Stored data
════════════════

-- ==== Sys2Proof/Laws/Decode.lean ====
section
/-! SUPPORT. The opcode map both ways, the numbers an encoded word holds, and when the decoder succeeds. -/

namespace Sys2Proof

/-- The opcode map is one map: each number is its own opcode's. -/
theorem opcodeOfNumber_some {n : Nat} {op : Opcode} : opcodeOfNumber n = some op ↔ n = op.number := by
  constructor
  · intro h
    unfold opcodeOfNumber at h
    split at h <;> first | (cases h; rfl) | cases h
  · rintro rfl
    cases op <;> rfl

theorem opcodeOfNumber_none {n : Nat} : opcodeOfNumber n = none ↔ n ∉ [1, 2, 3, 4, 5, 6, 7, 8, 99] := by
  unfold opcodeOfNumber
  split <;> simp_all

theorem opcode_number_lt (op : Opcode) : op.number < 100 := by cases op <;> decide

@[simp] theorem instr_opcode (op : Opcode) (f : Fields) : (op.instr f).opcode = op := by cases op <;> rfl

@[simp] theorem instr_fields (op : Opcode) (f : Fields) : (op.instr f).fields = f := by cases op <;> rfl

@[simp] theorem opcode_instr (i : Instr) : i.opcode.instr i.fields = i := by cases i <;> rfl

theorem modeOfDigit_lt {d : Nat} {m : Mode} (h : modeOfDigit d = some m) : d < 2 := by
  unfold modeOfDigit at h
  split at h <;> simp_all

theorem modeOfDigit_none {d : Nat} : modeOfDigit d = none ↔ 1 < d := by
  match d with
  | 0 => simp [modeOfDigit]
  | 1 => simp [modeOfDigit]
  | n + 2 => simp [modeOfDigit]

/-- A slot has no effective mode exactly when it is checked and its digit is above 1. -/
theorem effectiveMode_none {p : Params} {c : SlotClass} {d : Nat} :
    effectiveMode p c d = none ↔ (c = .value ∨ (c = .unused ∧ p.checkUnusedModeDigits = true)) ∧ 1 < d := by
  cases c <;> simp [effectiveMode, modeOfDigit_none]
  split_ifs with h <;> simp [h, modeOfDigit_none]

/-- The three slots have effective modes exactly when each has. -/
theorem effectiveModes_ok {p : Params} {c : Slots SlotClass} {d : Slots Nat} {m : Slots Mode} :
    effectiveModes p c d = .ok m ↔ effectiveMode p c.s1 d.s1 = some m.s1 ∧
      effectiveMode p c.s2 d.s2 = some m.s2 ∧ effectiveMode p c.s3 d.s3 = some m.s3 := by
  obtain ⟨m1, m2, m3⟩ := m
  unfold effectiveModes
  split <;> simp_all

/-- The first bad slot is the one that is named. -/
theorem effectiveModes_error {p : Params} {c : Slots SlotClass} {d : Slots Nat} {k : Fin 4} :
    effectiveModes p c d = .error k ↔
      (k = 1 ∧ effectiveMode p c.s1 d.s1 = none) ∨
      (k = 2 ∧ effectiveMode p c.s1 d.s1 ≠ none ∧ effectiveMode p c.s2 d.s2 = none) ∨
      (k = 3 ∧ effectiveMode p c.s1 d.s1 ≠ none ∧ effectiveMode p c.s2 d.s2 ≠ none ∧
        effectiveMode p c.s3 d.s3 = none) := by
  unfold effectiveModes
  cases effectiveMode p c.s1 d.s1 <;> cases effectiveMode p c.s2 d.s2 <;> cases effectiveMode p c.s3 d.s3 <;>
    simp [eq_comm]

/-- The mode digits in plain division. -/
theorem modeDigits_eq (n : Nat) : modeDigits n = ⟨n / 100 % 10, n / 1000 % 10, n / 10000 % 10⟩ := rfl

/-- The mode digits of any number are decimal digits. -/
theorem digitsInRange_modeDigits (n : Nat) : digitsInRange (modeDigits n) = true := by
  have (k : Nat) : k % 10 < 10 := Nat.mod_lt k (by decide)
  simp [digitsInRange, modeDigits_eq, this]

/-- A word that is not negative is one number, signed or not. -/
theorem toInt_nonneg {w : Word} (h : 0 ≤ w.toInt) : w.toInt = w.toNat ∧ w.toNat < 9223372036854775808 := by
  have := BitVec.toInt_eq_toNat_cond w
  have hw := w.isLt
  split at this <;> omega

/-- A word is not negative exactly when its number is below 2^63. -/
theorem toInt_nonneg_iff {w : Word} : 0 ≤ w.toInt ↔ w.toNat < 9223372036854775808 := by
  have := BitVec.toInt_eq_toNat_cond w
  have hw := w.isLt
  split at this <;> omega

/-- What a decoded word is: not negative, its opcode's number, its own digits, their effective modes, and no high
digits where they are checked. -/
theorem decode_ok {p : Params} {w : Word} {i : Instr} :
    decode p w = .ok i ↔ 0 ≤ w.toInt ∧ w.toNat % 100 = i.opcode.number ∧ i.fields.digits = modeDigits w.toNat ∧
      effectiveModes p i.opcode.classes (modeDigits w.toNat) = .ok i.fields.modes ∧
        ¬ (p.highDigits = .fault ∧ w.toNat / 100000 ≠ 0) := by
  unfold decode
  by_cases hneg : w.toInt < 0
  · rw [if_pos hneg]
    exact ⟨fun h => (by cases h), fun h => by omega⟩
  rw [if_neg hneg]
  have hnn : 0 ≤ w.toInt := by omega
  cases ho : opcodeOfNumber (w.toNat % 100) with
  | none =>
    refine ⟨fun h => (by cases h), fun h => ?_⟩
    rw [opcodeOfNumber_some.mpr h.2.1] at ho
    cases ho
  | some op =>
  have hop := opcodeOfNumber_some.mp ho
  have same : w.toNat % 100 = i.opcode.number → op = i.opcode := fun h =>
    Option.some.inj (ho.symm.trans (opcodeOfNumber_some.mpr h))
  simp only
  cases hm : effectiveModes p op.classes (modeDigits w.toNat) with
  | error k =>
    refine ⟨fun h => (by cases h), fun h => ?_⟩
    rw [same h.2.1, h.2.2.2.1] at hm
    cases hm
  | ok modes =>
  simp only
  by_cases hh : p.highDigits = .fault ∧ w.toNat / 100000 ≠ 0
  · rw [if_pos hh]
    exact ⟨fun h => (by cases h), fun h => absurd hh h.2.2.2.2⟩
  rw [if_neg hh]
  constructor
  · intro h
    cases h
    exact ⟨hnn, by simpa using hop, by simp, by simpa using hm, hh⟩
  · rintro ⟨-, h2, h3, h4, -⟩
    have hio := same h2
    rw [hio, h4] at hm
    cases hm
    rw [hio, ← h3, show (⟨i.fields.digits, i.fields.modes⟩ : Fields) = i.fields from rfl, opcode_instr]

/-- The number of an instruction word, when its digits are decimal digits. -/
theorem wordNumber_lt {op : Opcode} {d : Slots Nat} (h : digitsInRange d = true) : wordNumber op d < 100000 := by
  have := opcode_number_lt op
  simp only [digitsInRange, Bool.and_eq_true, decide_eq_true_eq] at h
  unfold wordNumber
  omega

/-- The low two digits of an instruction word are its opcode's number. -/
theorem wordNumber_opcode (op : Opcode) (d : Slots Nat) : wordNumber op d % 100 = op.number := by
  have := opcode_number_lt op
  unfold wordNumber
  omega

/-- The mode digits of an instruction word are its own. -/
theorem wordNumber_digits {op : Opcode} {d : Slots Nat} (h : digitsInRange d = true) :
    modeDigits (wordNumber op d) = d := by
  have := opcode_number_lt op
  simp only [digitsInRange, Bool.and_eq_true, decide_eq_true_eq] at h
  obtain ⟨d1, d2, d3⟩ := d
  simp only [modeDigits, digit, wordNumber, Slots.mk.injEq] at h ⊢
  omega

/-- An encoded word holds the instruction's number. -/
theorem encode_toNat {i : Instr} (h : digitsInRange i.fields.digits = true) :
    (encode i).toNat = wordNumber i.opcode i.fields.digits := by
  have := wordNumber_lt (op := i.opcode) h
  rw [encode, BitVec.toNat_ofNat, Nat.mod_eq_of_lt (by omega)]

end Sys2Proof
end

════════════════

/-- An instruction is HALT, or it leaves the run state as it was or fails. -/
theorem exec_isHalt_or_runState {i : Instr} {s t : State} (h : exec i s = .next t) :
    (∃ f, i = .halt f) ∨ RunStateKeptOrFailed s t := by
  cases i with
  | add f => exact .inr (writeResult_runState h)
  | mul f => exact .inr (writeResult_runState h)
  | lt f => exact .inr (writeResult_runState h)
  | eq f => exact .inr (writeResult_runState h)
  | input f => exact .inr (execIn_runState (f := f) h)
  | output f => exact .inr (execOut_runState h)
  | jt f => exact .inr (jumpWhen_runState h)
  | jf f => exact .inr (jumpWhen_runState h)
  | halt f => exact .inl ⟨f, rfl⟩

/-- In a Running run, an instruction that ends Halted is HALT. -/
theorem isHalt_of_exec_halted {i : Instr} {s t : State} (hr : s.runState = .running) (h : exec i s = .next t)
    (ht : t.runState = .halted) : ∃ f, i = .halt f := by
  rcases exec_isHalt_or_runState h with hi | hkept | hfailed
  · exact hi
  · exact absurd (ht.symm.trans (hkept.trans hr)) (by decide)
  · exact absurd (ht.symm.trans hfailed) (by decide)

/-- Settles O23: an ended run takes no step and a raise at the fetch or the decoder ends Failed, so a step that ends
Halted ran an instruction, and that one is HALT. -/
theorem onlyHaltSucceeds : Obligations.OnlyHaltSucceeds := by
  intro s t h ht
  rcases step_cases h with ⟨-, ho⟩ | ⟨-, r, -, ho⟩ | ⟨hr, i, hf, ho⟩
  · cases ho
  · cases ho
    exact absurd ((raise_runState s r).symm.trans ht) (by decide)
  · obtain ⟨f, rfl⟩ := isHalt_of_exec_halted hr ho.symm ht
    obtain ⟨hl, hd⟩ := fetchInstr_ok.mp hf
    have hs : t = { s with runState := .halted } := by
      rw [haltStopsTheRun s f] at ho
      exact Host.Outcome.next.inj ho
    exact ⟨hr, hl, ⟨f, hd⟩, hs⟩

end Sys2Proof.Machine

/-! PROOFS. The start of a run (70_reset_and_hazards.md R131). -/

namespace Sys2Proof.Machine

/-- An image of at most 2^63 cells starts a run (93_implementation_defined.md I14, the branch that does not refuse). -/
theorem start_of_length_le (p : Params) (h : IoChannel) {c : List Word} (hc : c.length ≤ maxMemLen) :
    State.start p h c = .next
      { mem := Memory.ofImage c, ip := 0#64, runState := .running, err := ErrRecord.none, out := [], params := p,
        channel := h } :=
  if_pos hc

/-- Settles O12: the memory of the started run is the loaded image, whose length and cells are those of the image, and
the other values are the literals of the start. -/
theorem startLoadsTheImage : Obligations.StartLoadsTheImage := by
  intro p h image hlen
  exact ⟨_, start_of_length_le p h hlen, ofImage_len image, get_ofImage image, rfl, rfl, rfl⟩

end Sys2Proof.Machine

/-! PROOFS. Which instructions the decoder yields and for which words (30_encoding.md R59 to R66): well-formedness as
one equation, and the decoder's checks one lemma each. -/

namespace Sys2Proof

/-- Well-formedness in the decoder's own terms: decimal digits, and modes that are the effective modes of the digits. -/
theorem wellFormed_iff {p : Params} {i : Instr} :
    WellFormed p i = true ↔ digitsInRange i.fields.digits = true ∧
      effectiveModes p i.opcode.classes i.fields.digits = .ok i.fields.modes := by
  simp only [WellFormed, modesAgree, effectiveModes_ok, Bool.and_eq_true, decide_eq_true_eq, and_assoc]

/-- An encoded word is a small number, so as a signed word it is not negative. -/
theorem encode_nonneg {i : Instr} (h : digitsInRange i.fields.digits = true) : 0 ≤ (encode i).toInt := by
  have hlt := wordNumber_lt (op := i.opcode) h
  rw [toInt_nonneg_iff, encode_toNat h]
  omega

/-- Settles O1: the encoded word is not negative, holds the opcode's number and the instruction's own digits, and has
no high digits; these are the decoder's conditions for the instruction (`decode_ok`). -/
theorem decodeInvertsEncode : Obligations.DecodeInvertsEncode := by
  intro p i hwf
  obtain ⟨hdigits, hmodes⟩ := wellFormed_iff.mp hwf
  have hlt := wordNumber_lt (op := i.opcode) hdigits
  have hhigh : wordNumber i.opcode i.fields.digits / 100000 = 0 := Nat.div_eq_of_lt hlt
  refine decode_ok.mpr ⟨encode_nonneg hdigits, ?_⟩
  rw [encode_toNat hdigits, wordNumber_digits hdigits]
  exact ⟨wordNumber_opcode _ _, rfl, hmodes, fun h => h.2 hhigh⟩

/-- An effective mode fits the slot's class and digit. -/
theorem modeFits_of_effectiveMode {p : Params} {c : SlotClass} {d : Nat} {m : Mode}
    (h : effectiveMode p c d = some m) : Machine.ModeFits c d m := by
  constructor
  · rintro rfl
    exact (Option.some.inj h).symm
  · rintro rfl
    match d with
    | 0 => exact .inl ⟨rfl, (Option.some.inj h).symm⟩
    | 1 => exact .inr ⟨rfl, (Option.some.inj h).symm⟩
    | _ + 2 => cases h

════════════════

» HOW TO COMPLETE THIS TASK
Above are the records; print exactly the lines from the line with "-- ==== Sys2Proof/Laws/Decode.lean" to the line with "op := by cases op <;> rfl", including both, and nothing else.

» WRITTEN SOLUTION
-- ==== Sys2Proof/Laws/Decode.lean ====
section
/-! SUPPORT. The opcode map both ways, the numbers an encoded word holds, and when the decoder succeeds. -/

namespace Sys2Proof

/-- The opcode map is one map: each number is its own opcode's. -/
theorem opcodeOfNumber_some {n : Nat} {op : Opcode} : opcodeOfNumber n = some op ↔ n = op.number := by
  constructor
  · intro h
    unfold opcodeOfNumber at h
    split at h <;> first | (cases h; rfl) | cases h
  · rintro rfl
    cases op <;> rfl

theorem opcodeOfNumber_none {n : Nat} : opcodeOfNumber n = none ↔ n ∉ [1, 2, 3, 4, 5, 6, 7, 8, 99] := by
  unfold opcodeOfNumber
  split <;> simp_all

theorem opcode_number_lt (op : Opcode) : op.number < 100 := by cases op <;> decide

@[simp] theorem instr_opcode (op : Opcode) (f : Fields) : (op.instr f).opcode = op := by cases op <;> rfl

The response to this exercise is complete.